1Jesus aber begab sich an den Ölberg. 2Am folgenden Morgen jedoch fand er sich wieder im Tempel ein, und das gesamte Volk kam zu ihm; er setzte sich dann und lehrte sie.

3Da führten die Schriftgelehrten und Pharisäer eine Frau herbei, die beim Ehebruch ergriffen (oder: ertappt) worden war, stellten sie in die Mitte 4und sagten zu ihm: »Meister, diese Frau ist auf frischer Tat beim Ehebruch ergriffen (oder: ertappt) worden. 5Nun hat Mose uns im Gesetz geboten, solche Frauen zu steinigen. Was sagst nun du dazu?« (3.Mose 20,10; 5.Mose 22,22) 6Dies sagten sie aber, um ihn zu versuchen, damit sie einen Grund zur Anklage gegen ihn hätten. Jesus aber bückte sich nieder und schrieb mit dem Finger auf den Erdboden. 7Als sie aber ihre Frage an ihn mehrfach wiederholten, richtete er sich auf und sagte zu ihnen: »Wer unter euch ohne Sünde ist, werfe den ersten Stein auf sie!« (Röm. 2,1) 8Hierauf bückte er sich aufs neue und schrieb auf dem Erdboden weiter. 9Als aber jene das gehört hatten, gingen sie einer nach dem andern weg, die Ältesten zuerst bis zu den Letzten, und Jesus blieb allein zurück mit der Frau, die in der Mitte (= vor ihm) stand.
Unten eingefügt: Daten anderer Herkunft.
-- ==== Sys2Proof/Machine/Flits.lean ====
section
/-! DEFINITION. Flits on the wire (R361, R363), and sending on a welt port: virtual channel credits, sequence numbers, the replay buffer
(R361 to R366), and the flits that other families send. -/
namespace Sys2Proof.Machine

/-- The 256 bytes of a flit: its header, its body, and the CRC-32 over both (R361, R363). -/
def OutFlit.bytes (f : OutFlit) : Bytes :=
  let b := toLE 1 f.type ++ toLE 1 (f.vc + 4 * f.flags) ++ toLE 2 f.seq ++ toLE 2 f.ack ++ toLE 2 (f.cvc + 4 * f.ccnt)
    ++ f.body ++ zeros (244 - f.body.length)
  b ++ toLE 4 (crc32 b)

/-- Whether a flit type is sequenced (R362). -/
def sequenced (type : Nat) : Bool := !(type == 0 || type == 3 || type == 4)

/-- The virtual channel of a sequenced type (R362). -/
def vcOf (type : Nat) : Nat :=
  if type = 8 then 0 else if 0x0C ≤ type ∧ type ≤ 0x0E then 2 else 1

/-! ## Leaving on a lane (R360) -/

/-- The lanes of a mask, ascending. -/
def lanesOf (mask : Nat) : List Nat := (List.range 4).filter fun i => bit mask i

/-- The header that a flit takes as it leaves: the ACK of what came in order, and a credit return of the
first channel that owes one (R361, R364). -/
def Port.stamp (x : Port) (f : OutFlit) : Port × OutFlit :=
  let vc := ((List.range 3).find? fun v => x.owed.getD v 0 != 0).getD 0
  let n := min 16383 (x.owed.getD vc 0)
  ({ x with owed := x.owed.set vc (x.owed.getD vc 0 - n) },
   { f with ack := (x.rxNext + 65535) % 65536, cvc := vc, ccnt := n })

/-- A flit with its header leaves on the lane whose turn it is: flit n on the (n mod L)-th in service. -/
def Port.lay (x : Port) (mask : Nat) (f : OutFlit) : Port × OutFlit :=
  let l := lanesOf mask
  let k := x.stamp { f with lane := l.getD (x.lineNo % max 1 l.length) 0 }
  ({ k.1 with line := k.1.line ++ [k.2], lineNo := k.1.lineNo + 1 }, k.2)

/-- Where a row of slots begins that carries MARKER flits, they leave, one on each lane in service: every 4,096 slots of a lane,
counted from the last change of those lanes over the flits that leave (DESIGN CHOICE, log 141). -/
def Port.markers (x : Port) (mask : Nat) : Port :=
  let l := lanesOf mask
  let x := if x.lineMask = mask then x else { x with lineMask := mask, lineNo := 0 }
  if x.lineNo % (4096 * l.length) ≠ 0 then x
  else l.foldl (fun x i => (x.lay mask ⟨4, 0, 0, 0, 0, 0, 0, 0, toLE 1 i ++ toLE 1 mask, 0, 0⟩).1) x

/-- The stamps that the link layer puts into a body as it leaves: the time into the first flit of a message (R371) and into TIME, with
the stamps of the peer's last one (R377). -/
def Port.stampBody (x : Port) (now : Nat) (f : OutFlit) : Port × OutFlit :=
  if f.type = 8 ∧ bit f.flags 1 ∧ f.tries = 0 then
    (x, { f with body := f.body.take 24 ++ toLE 8 now ++ f.body.drop 32 })
  else if f.type = 2 then
    ({ x with timeSt := x.timeSt.set 0 now },
     { f with body := toLE 8 now ++ toLE 8 (x.timeSt.getD 1 0) ++ toLE 8 (x.timeSt.getD 2 0) })
  else (x, f)

/-- What governs the flits of a port as they leave: whether it is UP, whether the stack numbers conflict, whether the drover restarts,
the time, and the lanes in service. -/
structure Way where
  up : Bool
  conflict : Bool
  restart : Bool
  now : Nat
  mask : Nat
  deriving DecidableEq, Repr

/-- A flit leaves. -/
def Port.put (x : Port) (w : Way) (f : OutFlit) : Port × OutFlit :=
  let k := x.stampBody w.now f
  (k.1.markers w.mask).lay w.mask k.2

/-! ## Credits and replay (R364 to R366) -/

/-- Flits that wait whatever credit there is: MSG, GRANT and DPUT while the stack numbers conflict (R368), and drover traffic while the
drover restarts (R378). They hold nothing else up. -/
def Way.holds (w : Way) (type : Nat) : Bool :=
  (w.conflict && [8, 0x0B, 0x0C].contains type) || (w.restart && decide (0x0C ≤ type ∧ type ≤ 0x0E))

/-- Whether a waiting flit may go now: a credit for its channel and room in the replay buffer. A port
that is not UP sends HELLO flits only, without credits (R364, R366). -/
def Port.maySend (x : Port) (up : Bool) (f : OutFlit) : Bool :=
  decide (x.replay.length < 2048) &&
    (if up then decide (0 < x.credits.getD f.vc 0) else f.type == 1)

/-- The first waiting flit whose channel no earlier waiting flit holds up goes out: it takes a credit
and the next SEQ (R364, R365). A RETRACT of a message of which flits still wait goes after them. -/
def Port.pump1 (x : Port) (w : Way) : List Nat → List OutFlit → List OutFlit → Option Port
  | _, _, [] => none
  | shut, before, f :: r =>
    if w.holds f.type || (f.type == 0x0A && f.tag != 0 && before.any (fun g => g.tag == f.tag)) then
      Port.pump1 x w shut (before ++ [f]) r
    else if (!w.up || !shut.contains f.vc) && x.maySend w.up f then
      let k := x.put w { f with seq := x.txSeq }
      some { k.1 with
        outQ := before ++ r
        replay := x.replay ++ [k.2]
        txSeq := (x.txSeq + 1) % 65536
        credits := if w.up then x.credits.set f.vc (x.credits.getD f.vc 0 - 1) else x.credits }
    else Port.pump1 x w (f.vc :: shut) (before ++ [f]) r

/-- Waiting flits go out while they may. -/
def Port.pump (w : Way) : Nat → Port → Port
  | 0, x => x
  | n + 1, x => match x.pump1 w [] [] x.outQ with
    | some y => Port.pump w n y
    | none => x

/-- Held messages whose last flit has left take that time (R222). -/
def Port.markSent (x : Port) (now : Nat) : Port :=
  { x with sentHeld := x.sentHeld.map fun h =>
      if h.sent.isNone && !x.outQ.any (fun f => f.tag == h.id + 1) then { h with sent := some now } else h }

/-- Unacknowledged flits that `which` picks are sent again, in order, each counted (R365, R369). -/
def Port.resend (x : Port) (w : Way) (which : OutFlit → Bool) : Port :=
  let k := x.replay.foldl (fun (acc : Port × List OutFlit) f =>
    if which f then
      let r := acc.1.put w { f with tries := f.tries + 1 }
      (r.1, acc.2 ++ [r.2])
    else (acc.1, acc.2 ++ [f])) (x, [])
  { k.1 with replay := k.2 }

/-- The port is UP (R366). -/
def State.portUp (s : State) (p : Nat) : Bool := s.rd WELT_PSTAT_STATE p == 4

def State.way (s : State) (p : Nat) : Way :=
  ⟨s.portUp p, s.rdb WELT_PSTAT_CONFLICT p, s.phase == .drover, s.now, s.rd WELT_PSTAT_LANES p⟩

/-- Waiting flits of a port go out while they may. -/
def State.pumpPort (s : State) (p : Nat) : State :=
  s.modPort p fun x => (Port.pump (s.way p) x.outQ.length x).markSent s.now

/-- A flit is sent on a port. -/
def State.sendFlit (s : State) (p type flags : Nat) (body : Bytes) (tag : Nat := 0) : State :=
  let f : OutFlit := ⟨type, if sequenced type then vcOf type else 0, flags, 0, 0, 0, 0, tag, body, 0, 0⟩
  if sequenced type then (s.modPort p fun x => { x with outQ := x.outQ ++ [f] }).pumpPort p
  else s.modPort p fun x => (x.put (s.way p) f).1

/-- A RELEASE (0x09) or RETRACT (0x0A) naming hold IDs, at most 60 in a flit (R374). -/
def State.sendIds (s : State) (p type : Nat) : Nat → List Nat → State
  | 0, _ => s
  | n + 1, ids =>
    if ids.isEmpty then s
    else
      let k := ids.take 60
      State.sendIds (s.sendFlit p type 0
        (toLE 2 k.length ++ toLE 2 0 ++ k.flatMap (toLE 4))) p type n (ids.drop 60)

/-- A function has an open session (R189). -/
def State.sessOpen (s : State) (f : Nat) : Bool := decide (f < 16) && (s.sess f).state == 1

/-- The owner of a port has a session, and no stack number conflict stands (R368, R370). -/
def State.portCarries (s : State) (p : Nat) : Bool :=
  s.sessOpen (s.portOwner p) && !s.rdb WELT_PSTAT_CONFLICT p

/-- A GRANT flit (R372): OP 1 grant, 2 revoke, 3 discard notice. While the port's owner has no session only the revokes of an owner
that leaves go out (R370). -/
def State.sendGrant (s : State) (p op tile ch sch credits maxlen gen : Nat) : State :=
  if op ≠ 2 ∧ !s.sessOpen (s.portOwner p) then s
  else s.sendFlit p 0x0B 0 (toLE 1 op ++ toLE 1 0 ++ toLE 2 tile ++ toLE 1 (ch + 16 * sch) ++ toLE 1 0
    ++ toLE 2 credits ++ toLE 2 maxlen ++ toLE 2 gen)

/-- Flits of a message (R371). -/
def msgFlitCount (len : Nat) : Nat := 1 + ceilDiv (len - 212) 244

/-- Flits of a held message that still wait. -/
def Port.waiting (x : Port) (h : Held) : Nat := (x.outQ.filter fun f => f.tag == h.id + 1).length

/-- No flit of a held message has left. -/
def Port.unsent (x : Port) (h : Held) : Bool := x.waiting h == msgFlitCount h.msg.payload.length

/-- Every held result of a job on a port of which a flit has left and which is not released is retracted; those not yet
sent are discarded, with their flits (R27, R216, R224). -/
def State.retractJob (s : State) (p tag : Nat) : State :=
  let x := s.port p
  let mine := x.sentHeld.filter (fun h => h.msg.job == tag)
  let ids := (mine.filter fun h => x.waiting h == 0).map (·.id)
  let part := (mine.filter fun h => x.waiting h != 0 && !x.unsent h).map (·.id)
  let s := s.setPort p { x with
    sentHeld := x.sentHeld.filter (fun h => h.msg.job != tag)
    holdStore := x.holdStore.filter (fun h => h.msg.job != tag)
    outQ := x.outQ.filter fun f => !(mine.any fun h => x.unsent h && f.tag == h.id + 1) }
  let s := s.sendIds p 0x0A (ids.length) ids
  s.each part fun s i => s.sendFlit p 0x0A 0 (toLE 2 1 ++ toLE 2 0 ++ toLE 4 i) (tag := i + 1)

end Sys2Proof.Machine
end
10Da richtete Jesus sich auf und fragte sie: »Frau, wo sind sie (d.h. deine Ankläger)? Hat keiner dich verurteilt?« Sie antwortete: »Keiner, Herr.« 11Da sagte Jesus: »Auch ich verurteile dich nicht: gehe hin und sündige hinfort nicht mehr!« (Joh. 5,14)

Jesus das Licht der Welt

12Nun redete Jesus aufs neue zu ihnen und sagte: »Ich bin das Licht der Welt: wer mir nachfolgt, wird nicht in der Finsternis wandeln, sondern das Licht des Lebens haben.« (Jes. 49,6; Joh. 1,5; Joh. 1,9; Matth. 5,14-16)
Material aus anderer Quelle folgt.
-- ==== Sys2Proof/Machine/Arith.lean ====
section
/-! DEFINITION. The arithmetic of MATMUL (R39 to R42, R116 to R122), ATTN (R127 to R137), the vector unit
(R142 to R145) and their checks (R58 to R61, R138, R207), as functions of a tile's scratchpad and of pages
already read. -/
namespace Sys2Proof.Machine

/-- What an operation produces: the runs it writes, the TA_AFLAGS bits, whether a row was exempt, the first
failed check, and its generator afterwards. -/
structure OpResult where
  writes : List (Nat × Bytes)
  flags : Nat
  exempt : Bool
  viol : Option Capture
  rng : Nat
  deriving DecidableEq, Repr

/-- The first capture of a list in order. -/
def firstSome {α β : Type} (f : α → Option β) : List α → Option β
  | [] => none
  | a :: r => match f a with
    | some b => some b
    | none => firstSome f r

/-! ## Exact sums -/

/-- The exact sum of products of a chunk (R40): NaN, or an infinity, or a finite value whose zero is +0. -/
def chunkSum (l : List (Val × Val)) : Val :=
  let ps := l.map fun (a, b) => vmul a b
  if ps.any (· == .nan) then .nan
  else
    let pos := ps.any (· == .inf false)
    let neg := ps.any (· == .inf true)
    if pos && neg then .nan else if pos then .inf false else if neg then .inf true
    else Val.ofRat (ps.foldl (fun a v => a + v.rat) 0)

/-- Pieces of `n` pairs, at most `k` of them. -/
def pairPieces (n : Nat) : Nat → List (Val × Val) → List (List (Val × Val))
  | 0, _ => []
  | k + 1, l => if l.isEmpty then [] else l.take n :: pairPieces n k (l.drop n)

/-- The floating accumulation of R39 from an initial value. -/
def accFloat (g : Nat) (c : Val) (l : List (Val × Val)) : Val :=
  (pairPieces g l.length l).foldl (fun acc p => fadd acc (rne32v (chunkSum p))) c

/-- The saturating accumulation of R41, and whether it saturated. -/
def accInt (g : Nat) (c : Int) (l : List (Val × Val)) : Int × Bool :=
  (pairPieces g l.length l).foldl (fun acc p =>
    let v := acc.1 + rfloor (chunkSum p).rat
    let w := clampI (-2147483648) 2147483647 v
    (w, acc.2 || decide (w ≠ v))) (c, false)

/-! ## The Norm Bound Check (R58 to R61) -/

/-- ru32 of an exact value, or what is not finite unchanged. -/
def ru32v : Val → Val
  | .fin _ q => ru32 q
  | v => v

/-- The exact magnitude of a value. -/
def vabs : Val → Val
  | .nan => .nan
  | .inf _ => .inf false
  | .fin _ q => .fin false (rabs q)

/-- The exact sum of two values. -/
def vsum : Val → Val → Val
  | .fin _ p, .fin _ q => Val.ofRat (p + q)
  | a, b => fadd a b

/-- ru32 of an exact product and of an exact sum. -/
def rumul (a b : Val) : Val := ru32v (vmul a b)
def ruadd (a b : Val) : Val := ru32v (vsum a b)

/-- b_tol from b (the last four lines of R58). -/
def btol (b : Val) (n e : Nat) : Val :=
  let f := ru32 (1 + ((min (n + e) (2 ^ 23 - 1) : Nat) : Rat) * pow2 (-23))
  let b1 := rumul b f
  match b1 with
  | .fin _ q => if pow2 (-126) ≤ q then b1 else ru32 (q + (n : Rat) * pow2 (-149))
  | v => v

/-- Whether a result breaks its bound (R61): NaN against a finite bound, or a larger magnitude. -/
def breaks (y b : Val) : Bool :=
  match y, b with
  | .nan, .fin _ _ => true
  | .nan, _ => false
  | _, .nan => false
  | y, b => vlt b (vabs y) && !(y.rat == 0 && b.rat == 0 && y.isFinite && b.isFinite)

/-- M_j (R59), or the largest magnitude of a run. -/
def maxMag (vs : List Val) : Val := ru32 (vs.foldl (fun m v => max m (rabs v.rat)) 0)

/-- Σ of magnitudes, each addition by ru32 (R60, R138). -/
def normSum (vs : List Val) : Val := vs.foldl (fun a v => ruadd a (vabs v)) Val.zero

/-- The largest scale of a row's blocks (R60); with a non-finite one among them it is a free value (log 93). -/
def largestScale (rec : Bytes) (scales : List (Option Rat)) : Val :=
  if scales.any Option.isNone then fp32Val (Config.nonFiniteScale rec).toNat
  else ru32 (scales.foldl (fun m q => max m (q.getD 0)) 0)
13Da sagten die Pharisäer zu ihm: »Du legst Zeugnis über dich (oder: für dich) selbst ab: dein Zeugnis ist ungültig.« (vgl. 5,31) 14Jesus gab ihnen zur Antwort: »Auch wenn ich über mich (oder: für mich) selbst Zeugnis ablege, so ist mein Zeugnis doch gültig, denn ich weiß, woher ich gekommen bin und wohin ich gehe; ihr aber wißt nicht, woher ich komme und wohin ich gehe. (Joh. 5,31; Joh. 7,28) 15Ihr richtet nach dem Fleisch, ich richte überhaupt niemand. (Joh. 3,17) 16Doch auch wenn ich richte, ist mein Urteil wahr (= unverwerflich); denn ich stehe (mit meinem Zeugnis) nicht allein, sondern mit mir ist der, welcher mich gesandt hat. 17Nun steht doch auch in eurem Gesetz geschrieben, daß das Zeugnis zweier Personen wahr (= rechtsgültig) ist. (5.Mose 17,6; 5.Mose 19,15) 18Ich lege Zeugnis von mir (oder: für mich) ab, und der Vater, der mich gesandt hat, legt auch Zeugnis von mir (oder: für mich) ab.« 19Da fragten sie ihn: »Wo ist (denn) dein Vater?« Jesus antwortete: »Weder mich noch meinen Vater kennt ihr; wenn ihr mich kenntet, würdet ihr auch meinen Vater kennen.« (Joh. 14,7)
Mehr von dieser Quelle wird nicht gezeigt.